Regarding the homogeneity of sub-accessions in the different growing years, the test of means (Table 2) showed that 22.2% of the sub-accessions (BGMEL10.0, BGMEL77.1, BGMEL67.0, BGMEL86.3, BGMEL108.3, and BGMEL108.4) presented no difference to each other for the characters evaluated. However, 25.9% of the sub-accessions (BGMEL77.3, BGMEL82.2, BGMEL83.2, BGMEL87.1, BGMEL87.2, BGMEL87.3, and BGMEL98.0) presented variations higher than 55.5%; the highest variations were found for earliness (37%), soluble solid contents (37%), fruit weight (33.3%), and pulp thickness (33.3%).
The earliness in the different growing years presented variations in for 37% of the sub-accessions: five from the variety cantalupensis (BGMEL78.0, BGMEL82.2, BGMEL 86.1, BGMEL 87.2, and BGMEL97.1), five from botanical varieties not identified (BGMEL68.3, BGMEL77.3, BGMEL83.2, BGMEL98.0, and BGMEL109.2), and the control. According to the means of the melon varieties, the highest means were found in the growing year I (2019), except for momordica. The lowest means were found for momordica and the highest for the commercial variety (Melao Amarelo) (Table 2), denoting the potential of the variety momordica for selection focused on increasing earliness.
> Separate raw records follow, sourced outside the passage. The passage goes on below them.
/-- The times of the keys and the chords (R131 to R134, R138, R144, R146). -/
theorem State.scanDone_touches (hwf : s.xmem.wf = true) : s.touchesMoved p n counts (s.scanDone n p counts) := by
  refine ⟨fun k hk => ?_, fun c => ?_⟩
  · have htimes := scanLeft_times n p (s.stopsMember k) k (touchThreshold p s.keypad.fog)
      ((counts[k].toNat : Int) - (s.keypad.keys[k].baseline : Int)) s.keypad.keys[k] counts[k].toNat
    have hleft : s.keyLeft n p counts k = scanLeft n p (s.stopsMember k) k (touchThreshold p s.keypad.fog)
      ((counts[k].toNat : Int) - (s.keypad.keys[k].baseline : Int)) { s.keypad.keys[k] with raw := counts[k].toNat } := rfl
    have hevent := State.keyEvent_eq (s := s) (n := n) (counts := counts) hk
    unfold State.driftAfter
    simp only [State.scanDone_enabled hwf hk, hevent, State.stopsKey_eq]
    exact htimes
  · have htouched (k : Fin 24) : (s.scanDone n p counts).keypad.keys[k].state.isTouched =
        ((s.scanTaken p counts).keypad.movedKey n p (touchThreshold p s.keypad.fog) (List.finRange 24) k).state.isTouched := by
      have hmoved : (s.keysMoved n p counts).keys[k] = _ :=
        Keypad.movedKeys_key n p (touchThreshold p s.keypad.fog) (kp := (s.scanTaken p counts).keypad)
          (l := List.finRange 24) (k := k)
      rw [← hmoved, State.scanDone_key hwf]
      split
      · rename_i hstops
        rw [State.stopsKey_eq, Bool.and_eq_true] at hstops
        have hcalibrating := State.keysMoved_calibrating (n := n) (p := p) (counts := counts) hstops.1
        rw [hstops.2, beq_iff_eq] at hcalibrating
        rw [hcalibrating]
        rfl
      · rfl
    have hgives (f : Option EntryKind → Bool) :
        (s.scanTaken p counts).keypad.memberGives n p (touchThreshold p s.keypad.fog) (List.finRange 24) f c =
          (Profile.chordMembers p c).any fun k => f (s.keyEvent p n k counts[k].toNat) := by
      unfold Keypad.memberGives
      refine congrArg _ (funext fun k => ?_)
      rw [decide_eq_true (List.mem_finRange k), Bool.true_and]
      exact congrArg f (State.scanTaken_event k)
    have hchord : (s.scanDone n p counts).keypad.chords[c] =
        (s.scanTaken p counts).keypad.movedChord n p (touchThreshold p s.keypad.fog) (List.finRange 24) c := by
      obtain ⟨_, _, _, _, _, ⟨w, q, hqueued⟩, _⟩ := State.scanAccepted_blocks (n := n) (p := p) (counts := counts) hwf
      rw [State.scanDone_keypad hwf]
      refine (show (s.scanAccepted n p counts).keypad.chords[c] = _ from ?_)
      rw [hqueued]
      exact Keypad.movedKeys_chord n p (touchThreshold p s.keypad.fog)
    rw [hchord, Keypad.movedChord, hgives, hgives]
    simp only [htouched]
    rfl

/-- The events and the copies of the queue (R141, R142). -/
theorem State.scanDone_offered (hwf : s.xmem.wf = true) : s.eventsOffered p n counts (s.scanDone n p counts) := by
  obtain ⟨_, _, _, _, _, ⟨w, q, hkeypad⟩, _, _, hqueue⟩ :=
    State.scanAccepted_blocks (n := n) (p := p) (counts := counts) hwf
  have hmoved := State.scanAccepted_moved (n := n) (p := p) (counts := counts) hwf
  have hdone := State.scanDone_keypad (n := n) (p := p) (counts := counts) hwf
  obtain ⟨hw, ⟨hsummary, _⟩, _⟩ := State.scanSettled_memory (p := p) (deltas := s.scanDeltas p counts) hmoved.wf
  have hcause := hmoved.cause (s.scanDone n p counts)
  have hfold : s.offerAll n ((List.finRange 24).filterMap fun k => (s.keyEvent p n k counts[k].toNat).map (keyEventOf p k)) =
      (List.finRange 24).foldl
        (fun (x : State) k =>
          match s.keyEvent p n k counts[k].toNat with
          | some e => x.offer n e (BitVec.ofNat 8 k.val)
          | none => x) s := by
    unfold State.offerAll
    rw [List.foldl_filterMap]
    congr 1
    funext x k
    cases s.keyEvent p n k counts[k].toNat <;> rfl
  unfold State.eventsOffered
  dsimp only
  rw [hcause]
  rw [hfold] at hqueue
  generalize List.foldl _ s (List.finRange 24) = u at *
  have hkept (a : Nat) (ha : a < 0x600) (hin : (0x14 ≤ a ∧ a ≤ 0x18) ∨ 0x500 ≤ a) :
      (s.scanDone n p counts).xmem.peek a = (s.scanAccepted n p counts).xmem.peek a := by
    refine (hw hmoved.wf).kept a (by unfold memorySize; omega) ?_
    unfold settledBytes
    split <;> (simp only [List.nil_append, List.cons_append, outside_cons, outside_nil, and_true]; omega)
  refine ⟨?_, ?_, ?_, ?_, fun a ha hin => (hkept a ha hin).trans (hqueue.peek a ?_)⟩
  · rw [hdone]
    exact hqueue.writeCounter
  · rw [hdone]
    refine (show (s.scanAccepted n p counts).keypad.readCounter = _ from ?_)
    rw [hkeypad]
    rfl
  · rw [hdone]
    exact hqueue.gap
  · rw [← hqueue.summary]
    exact hsummary
  · simp only [queueAddr, Bool.and_eq_true, decide_eq_true_eq, Bool.or_eq_true]
    exact ⟨ha, hin⟩

end accepted

end Sys2Proof.Machine

namespace Sys2Proof.Proofs

open Sys2Proof.Machine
Prolificacy and fruit cavity diameter presented only 18.5% variation, highlighting the variety makuwa and botanical varieties not defined (ND), respectively. Regarding the other characteristics, the highest variations were found for sub-accessions of ND varieties (Table 2); these variations are probably because of the high variability among plants within the sub-accessions, which is due to the introgression of alleles among different botanical varieties (MACÊDO et al., 2017; AMORIM et al., 2016).
All characteristics were, in general, favored in the growing year II (2020), except soluble solid contents. Sub-accessions from momordica stood out for earliness and characteristics related to fruit size (fruit weight, fruit diameter and length fruit cavity diameter and length, and pulp thickness). In addition, they presented a good prolificacy (Table 2), denoting that this botanical variety is important for selection processes focused on improving these characteristics.
Sub-accessions from ND varieties presented the highest prolificacy (Table 2), mainly the sub-accessions BGMEL108.3 and BGMEL 108.5, however they presented small fruits with low soluble solid contents. Sub-accessions from makuwa also presented prolificacy and progenies with high soluble solid contents, mainly BGMEL66.0, BGMEL111.0, and BGMEL112.0, with small fruits and good prolificacy, which can be a novelty in the market. The control (commercial variety) presented low prolificacy and medium-sized fruits with low solid soluble contents, under the same crop conditions. The commercial variety presented low performance was probably due to the use of the natural soil fertility management, which is common for traditional agricultural crops, since high chemical fertilizer rates are applied to soils for commercial crops.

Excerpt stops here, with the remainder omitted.